Informations générales
Date
Lieu Baie d'Algésiras
Issue Victoire décisive mérinide
Belligérants
Royaume mérinide Royaume de Castille
Commandants
Abu Yaqub Pedro Martínez de Fe  Reddition
Forces en présence

60 navires[L 1]

400 navires
Pertes

Inconnues

397 navires détruits ou capturés

La bataille d'Algésiras de 1279 est une bataille navale opposant la flotte maroco-andalouse sous le commandement du prince Abu Yaqub, à une flotte castillane dirigée par Pedro Martínez de Fe. L'attaque surprise musulmane se termine par l'anéantissement de la flotte castillane, obligeant les Castillans à lever le siège d'Algésiras.

Contexte[modifier | modifier le code]

En 1275, les Mérinides mènent une importante campagne en Andalousie, et attaquent notamment les cités de Séville, Jaén et Cordoue[1],[2]. Ils dévastent les terres castillanes sans pour autant modifier les frontières[L 2]. Une trêve de deux ans est ensuite signée avec la Castille[3].

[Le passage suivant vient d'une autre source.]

-- ==== Sys2Proof/Machine/Bits.lean ====
section
/-!
DEFINITION. Bit fields, widths and integer arithmetic of spec/07_ref_arithmetic.md R156 to R170: `val`, `wrap`, `clamp`
and the integer functions, over the bits of an operand. An operand is carried in 64 bits, zero-extended.
-/

namespace Sys2Proof.Machine

open Sys2Proof

/-- Bits `hi` to `lo` of a number. -/
def bits (n hi lo : Nat) : Nat := n / 2 ^ lo % 2 ^ (hi + 1 - lo)

/-- Bit `i` of a number. -/
def bit (n i : Nat) : Bool := n / 2 ^ i % 2 = 1

/-- One of several, chosen by a number; of one, that one. -/
def oneOf {α : Type} (n : Nat) : List α → Option α
  | [] => none
  | [x] => some x
  | xs => xs[n % xs.length]?

/-- 1 for true, 0 for false. -/
def b2n (b : Bool) : Nat := if b then 1 else 0

/-- `n` with bits `lo` to `lo + w - 1` replaced by the low bits of `x`. -/
def setBits (n lo w x : Nat) : Nat := n - n / 2 ^ lo % 2 ^ w * 2 ^ lo + x % 2 ^ w * 2 ^ lo

/-- Two's complement reading of the low `w` bits. -/
def toSigned (w n : Nat) : Int := if bit n (w - 1) then (n % 2 ^ w : Int) - 2 ^ w else (n % 2 ^ w : Int)

/-- `val`: the integer an operand stands for under a type, from its low `width` bits (R157). -/
def intVal (t : Ty) (x : DWord) : Int :=
  if t.signed then toSigned t.width x.toNat else ((x.toNat % 2 ^ t.width : Nat) : Int)

/-- `wrap`: a value modulo 2^w, as a natural (R156). -/
def wrap (x : Int) (w : Nat) : Nat := (x % (2 ^ w : Int)).toNat

/-- The least value of an integer type (R108). -/
def Ty.lo (t : Ty) : Int := if t.signed then -(2 ^ (t.width - 1)) else 0

/-- The greatest value of an integer type (R108). -/
def Ty.hi (t : Ty) : Int := if t.signed then 2 ^ (t.width - 1) - 1 else 2 ^ t.width - 1

/-- `clamp`: a value limited to the range of a type (R156). -/
def clamp (x : Int) (t : Ty) : Int := max (Ty.lo t) (min (Ty.hi t) x)

/-- The register bits of a narrow result: the sign copied above bit w - 1 for I8 and I16, else 0 there (R157). -/
def extend (t : Ty) (n : Nat) : DWord :=
  match t with
  | .i8 => BitVec.ofNat 64 (wrap (toSigned 8 n) 32)
  | .i16 => BitVec.ofNat 64 (wrap (toSigned 16 n) 32)
  | _ => BitVec.ofNat 64 (n % 2 ^ t.width)

/-- An integer result wrapped or, with .SAT, clamped to its type (R108, R161). -/
def fitInt (t : Ty) (sat : Bool) (x : Int) : DWord :=
  extend t (wrap (if sat then clamp x t else x) t.width)

/-- The logical count of ones among the low `w` bits. -/
def popcount : Nat → Nat → Nat
  | 0, _ => 0
  | w + 1, n => n % 2 + popcount w (n / 2)

/-- The zeros above the highest one of `w` bits, `w` for 0. -/
def leadingZeros : Nat → Nat → Nat
  | 0, _ => 0
  | w + 1, n => if bit n w then 0 else 1 + leadingZeros w n

/-- The low `w` bits in reverse order. -/
def reverseBits : Nat → Nat → Nat
  | 0, _ => 0
  | w + 1, n => n % 2 * 2 ^ w + reverseBits w (n / 2)

/-- The three-input function of a truth table at every bit (R166). -/
def logic3 (table a b c : Nat) : Nat → Nat
  | 0 => 0
  | w + 1 =>
    logic3 table a b c w + b2n (bit table (4 * b2n (bit a w) + 2 * b2n (bit b w) + b2n (bit c w))) * 2 ^ w

/-- A shift count beyond any width acts as the width (R167). -/
def shiftCount (s w : Nat) : Nat := min s w

/-- SHL: `wrap(a × 2^s, w)` (R167). -/
def shl (w : Nat) (a : Int) (s : Nat) : Nat := wrap (a * 2 ^ shiftCount s w) w

/-- SHR: `wrap(floor(a / 2^s), w)`: arithmetic for a signed value, logical for a natural one (R167). -/
def shr (w : Nat) (a : Int) (s : Nat) : Nat := wrap (a / 2 ^ shiftCount s w) w

/-- ROT by a left count `k < w` (R167). -/
def rotl (w n k : Nat) : Nat := wrap ((n * 2 ^ k + n / 2 ^ (w - k) : Nat) : Int) w

/-- The position and length of a bit field (R168). -/
def bitField (w b : Nat) : Nat × Nat :=
  let p := min (bits b 7 0) w
  (p, min (bits b 15 8) (w - p))

/-- BFX (R168). -/
def bfx (t : Ty) (a b : Nat) : Nat :=
  let (p, l) := bitField t.width b
  if l = 0 then 0
  else
    let f := a / 2 ^ p % 2 ^ l
    wrap (if t.signed then toSigned l f else (f : Int)) t.width

/-- BFI: bits p to p + l - 1 of C replaced by the low bits of A (R168). -/
def bfi (w a b c : Nat) : Nat :=
  let (p, l) := bitField w b
  setBits c p l a

/-- Byte `e` of a number. -/
def byteOf (n e : Nat) : Nat := n / 2 ^ (8 * e) % 256

/-- IDOT4's exact sum (R165). -/
def idot4 (t : Ty) (a b : Nat) (c : Int) : Int :=
  let by8 (n : Nat) : Int := if t.signed then toSigned 8 n else ((n : Nat) : Int)
  (List.range 4).foldl (fun x e => x + by8 (byteOf a e) * by8 (byteOf b e)) c

/-- The integer comparison of ICMP's FN (R144, R170). -/
def intCompare (fn : Nat) (a b : Int) : Bool :=
  match fn with
  | 0 => a = b
  | 1 => a ≠ b
  | 2 => a < b
  | 3 => a ≤ b
  | 4 => a > b
  | _ => a ≥ b

/-- One destination byte of BYSEL from its 5-bit field (R183). -/
def byselByte (srcs : Nat) (g : Nat) : Nat :=
  let x := byteOf srcs (g % 8)
  match g / 8 with
  | 0 => x
  | 1 => 0
  | 2 => if bit x 7 then 0xFF else 0
  | _ => 255 - x

/-- BYSEL: four bytes chosen from the eight of A (low) and B (high) (R183). -/
def bysel (a b sel : Nat) : Nat :=
  (List.range 4).foldl (fun d e => d + byselByte (a + b * 2 ^ 32) (bits sel (5 * e + 4) (5 * e)) * 2 ^ (8 * e)) 0

end Sys2Proof.Machine
end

La trêve de deux ans touchant à sa fin, Abu Yusuf mène une nouvelle campagne à partir de juillet 1277, contre les Castillans, dans laquelle il ravage les terres chrétiennes[L 3]. Il revient à Algésiras en novembre, avec un important butin[L 4]. Son fils Abou Zeyane prend également possession de Malaga, cédée par Ibn Chekilola, gouverneur de la ville. Les succès d'Abu Yusuf commencent néanmoins à créer une sérieuse inquiétude chez son allié sultan de Grenade, Mohammed II al-Faqih, dit Ibn Ahmer. Celui-ci craint en effet de revivre la même situation que ce qu'a vécu Al Mutamid, déchu de son pouvoir par Youssef ben Tachfine à l'époque almoravide[L 5]. D'autant plus que le domaine mérinide s'est considérablement agrandit en Andalousie[L 4].

Mohammed II al-Faqih scelle alors une alliance avec le roi de Castille et de León, Alphonse X. L'objectif étant de s'opposer à une invasion du sultan marocain Abu Yusuf. Il s'engage à aider les Castillans pour prendre leur revanche vis-à-vis des Mérinides[L 4]. L'alliance intègre également le sultan zianide Yaghmoracen Ibn Ziane, qui rêve de venger la mort de son fils et ses précédentes défaites[L 6]. Celui-ci promet ainsi d'harceler les frontières mérinides pour empêcher Abu Yusuf de passer en Andalousie[L 4].

Peu de temps après, les troupes de Grenade marchent sur Malaga, qui est cédée par son gouverneur, tandis que le roi de Castille Alphonse X assiège Algésiras[L 4]. L'objectif étant d'enlever toute possibilité de traversé du détroit de Gibraltar aux Marocains[L 5]. Les Castillans rassemblent une armée de quelque 30 000 cavaliers selon ce qu'indiquent les chroniques de l'époque ainsi que d'une flotte de 24 navires et 80 galères rassemblés dans la baie d'Algésiras avec comme objectif d'empêcher le ravitaillement de la cité depuis Gibraltar toute proche[4].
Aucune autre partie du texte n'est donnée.